Frankenstein, written Aug. 9, 2010                                                           
I don’t re-read every novel that my students read each year. If I did there’d be no time for grading their papers, and other reading, as it’s not uncommon to have 4 of my 5 classes in different works at any given time. But, each year I peruse through any that I’m feeling a little rusty on.
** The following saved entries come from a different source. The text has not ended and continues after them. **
-- ==== Sys2Proof/Tests/Slice0.lean ====
section
/-! SUPPORT. Tests. Expected values come from the manual's tables and worked examples, cited at each test; each
`witness_` theorem shows a state and operands that meet the premises of the obligation it is named after, clause by
clause. -/

namespace Sys2Proof.Tests

open Sys2Proof Sys2Proof.Machine

set_option Elab.async false

/-! ## Small states -/

/-- The state after a command. -/
def after (c : Instr) (s : State) : State :=
  match exec c s with
  | .next t => t
  | _ => s

/-- A running part in SAFE, straight from reset. -/
def base : State := { State.reset with power := .running }

/-- The same in RUN. -/
def inRun : State := { base with ctl := { base.ctl with mode := .run, safeN := .high } }

def put (s : State) (i : LoopId) (l : LoopEntry) : State := { s with loops := s.loops.set i l }

def stageOf (op : StageOp) : StageDesc := ⟨op, 0, 0, false⟩

/-- L5 of the example 5.5: period 5, offset 2; input A is S3, out range −1 000..1 000, safe value 7. -/
def demo : Definition where
  priority := 2
  period := 5
  offset := 2
  inputA := .sample 3
  inputB := none
  stages := [stageOf .gain]
  outMin := -1000
  outMax := 1000
  safeValue := 7
  holdAction := .safe
  stalePolicy := .use
  maxAge := 0
  missLimit := 0
  arithPolicy := .proceed
  reportMode := .every
  reportParam := 0
  includeSecondary := false
  alarmMask := 0b11111

def loopOf (d : Definition) (st : LoopState) : LoopEntry :=
  { resetLoop with definition := some d, state := st }

/-- A loop whose release is due at tick 0. -/
def dueLoop (d : Definition) : LoopEntry := { loopOf d .active with nextRelease := some 0 }

def withSlots (s : State) (f : List Frame) : State := { s with link := { s.link with slots := f } }
def withResponses (s : State) (r : List Response) : State := { s with link := { s.link with responses := r } }
def withTx (s : State) (tx : Transmitter) : State := { s with link := { s.link with tx := tx } }
/-- A frame stands on the wire, so that the order of a response and a report (log entry 2) does not come up. -/
def busy (s : State) : State := withTx s (.sending [] false)
def withLink (s : State) (st : LinkState) (lec : BitVec 8) : State :=
  { s with link := { s.link with state := st, lec := lec } }
def withRx (s : State) (rx : Receiver) : State := { s with link := { s.link with rx := rx, gapTimer := .running } }
def withStore (s : State) (l : List ReportEntry) : State := { s with rep := { s.rep with store := l } }
def withSup (s : State) (n : Nat) : State :=
  { s with ctl := { s.ctl with supInterval := n, supTimer := if n = 0 then none else some n } }

def pingFrame : Frame := ⟨0x04, 1, []⟩
def aResponse : Response := ⟨0x84, 1, [0, 0, 0, 0, 0], false⟩
def anOutput (i : LoopId) : OutputReport := ⟨i, 5, none, 0, false, false, false⟩
def outputEntry (i : LoopId) (st : EntryState) : ReportEntry := ⟨.output (anOutput i), st, 0⟩

def instanceOf (i : LoopId) (p : Fin 8) : Instance :=
  ⟨i, 0, p, 3, 0, 1, Vector.replicate 4 none, ⟨false, false, false⟩, false⟩

/-- L1 ACTIVE with its instance at a stage in progress. -/
def inStage (d : Definition) (x : Instance) : State :=
  { put inRun x.loop { loopOf d .active with status := .running, nextRelease := some 9 } with
    cu := { state := .stage, due := [], running := some x, stack := [] } }

/-- The payload of the response on the wire, behind KIND, TAG and LEN. -/
def answer (s : State) : List Byte :=
  match s.link.tx with
  | .sending (_ :: _ :: _ :: _ :: rest) _ => rest.take (rest.length - 2)
  | _ => []

/-! ## WellFormed refuses what no frame can carry -/

theorem test_wf_refuses_long_payload : (Instr.ping 0 (List.replicate 241 0)).wf = false := by decide +kernel
theorem test_wf_refuses_long_mask_field : (Instr.commitCoefApply 0 (List.replicate 240 0)).wf = false := by
  decide +kernel
theorem test_wf_refuses_known_kind : (Instr.unknownKindRequest 0x04 0 []).wf = false := by decide +kernel
theorem test_wf_refuses_ack_kind : (Instr.unknownKindRequest 0x40 0 []).wf = false := by decide +kernel
theorem test_wf_takes_full_frame :
    (Instr.defineLoop 0 (List.replicate 240 0)).wf = true ∧ (Instr.unknownKindRequest 0x09 0 []).wf = true := by
  decide +kernel

/-! ## The frame format -/

/-- The check of R153: "123456789" gives 29B1h. -/
theorem test_crc_of_123456789 :
    crc16 [0x31, 0x32, 0x33, 0x34, 0x35, 0x36, 0x37, 0x38, 0x39] = 0x29B1 := by decide +kernel

/-- A PING of tag 7 byte by byte: the frame of R153 is SYNC, KIND, TAG, LEN, CHECK. -/
theorem test_frame_bytes :
    frameBytes 0x04 0x07 [] = 0xA5 :: 0x04 :: 0x07 :: 0x00 :: bytes16 (crc16 [0x04, 0x07, 0x00]) := by
  decide +kernel

/-! ## The arithmetic's tables (chapter 2) -/

/-- GAIN's rows of 2.3: 1 000 × 3 000 >> 2 saturates, and so does the negated −32 768. -/
theorem test_gain_saturates :
    (let r := runStage ⟨.gain, 0, 2, false⟩ ⟨3000, 0, 0, 0⟩ ⟨0, 0, 0, false⟩ 1000 4
     r.a = 32767 ∧ r.b = 4 ∧ r.sat = true)
    ∧ (runStage ⟨.gain, 1, 0, false⟩ ⟨-1, 0, 0, 0⟩ ⟨0, 0, 0, false⟩ 9 0x8000).b = 32767 := by decide +kernel

/-- SUM's example in R34. -/
theorem test_sum_example :
    (runStage (stageOf .sum) ⟨16384, 8192, 50, 0⟩ ⟨0, 0, 0, false⟩ 1200 (-400)).a = 1050 := by decide +kernel

/-- DIV's rows in R39 and the substitution of R40. -/
theorem test_div_rows :
    (runStage ⟨.div, 0, 4, false⟩ ⟨0, 0, 0, 0⟩ ⟨0, 0, 0, false⟩ 1000 3).a = 5333
    ∧ (runStage ⟨.div, 0, 0, false⟩ ⟨0, 0, 0, 0⟩ ⟨0, 0, 0, false⟩ (-1000) 3).a = -333
    ∧ (runStage ⟨.div, 0, 0, false⟩ ⟨0, 0, 0, 0⟩ ⟨0, 0, 0, false⟩ 0x8000 (-1)).sat = true
    ∧ (runStage ⟨.div, 0, 0, false⟩ ⟨0, 0, 0, 0⟩ ⟨0, 0, 0, false⟩ (-1) 0).a = 0x8000 := by decide +kernel

/-- LPF in instance 2 of 2.7. -/
theorem test_lpf_example :
    (let r := runStage (stageOf .lpf) ⟨16384, 0, 0, 0⟩ ⟨13107200, 0, 0, true⟩ 260 0
     r.a = 230 ∧ r.proposal = some ⟨15073280, none⟩) := by decide +kernel

/-- PID in instance 2 of 2.7, rounded down. -/
theorem test_pid_example :
    (let r := runStage (stageOf .pid) ⟨4096, 1024, 0, 500⟩ ⟨307200, 300, 0, true⟩ 230 0
     r.a = 412 ∧ r.proposal = some ⟨583680, some 270⟩ ∧ r.sat = false) := by decide +kernel

/-- PID held in saturation, 2.8. -/
theorem test_pid_saturation_example :
    (let r := runStage (stageOf .pid) ⟨8192, 410, 0, 30000⟩ ⟨1000000, 49000, 0, true⟩ (-20000) 0
     r.a = 32767 ∧ r.sat = true ∧ r.proposal = some ⟨1000000, some 50000⟩) := by decide +kernel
So, since I didn’t teach AP last year, and it had been awhile, I’ve given Mary Shelley’s Frankenstein a cursory look the last few days before I delve into the summer reading analyses sitting in my gmail inbox.
I always get more out of a classic with subsequent readings, but I think I enjoyed traipsing through Europe with Shelley’s overly ambitious student and his beast because I’d just been to so many of the tranquil, yet haunting, places she describes.
As Shelley describes the beauty of Lake Lucerne and how the Swiss Alps border the lakes, I had a vivid image in my mind, not from her description alone, but from my personal thrill of such breathtaking beauty. When Frankenstein and his father rest in peaceful Strasbourg, I realize that Shelley herself would have walked the same avenues, gazed on the same rivers, and perhaps ate under the same 350-year-old sycamore tree. And the narrow crooked buildings lining the old town streets were the same as well. Did she wander through the cathedral and ponder Paradise Lost from which she parallels the monster’s relationship with Frankenstein to man’s with God or even Satan with God?
For the ice packs of the far north, I still must solely rely on Shelley’s eye, and probably always will. I kind of wish I’d thought about Mary Shelley and her companions on their stormy night next to the lake where they made the pact to write a story of horror and wonder. Maybe I would have if the winds had whipped up a squall and lightning had shaken the mountains.
But, for me the lakes exuded feelings of joy and innocence as I watched Breck and Helen dip their sticks into the water’s edge. Perhaps I should have, but Mary Shelley’s and her monster’s unhappy lives never entered my mind.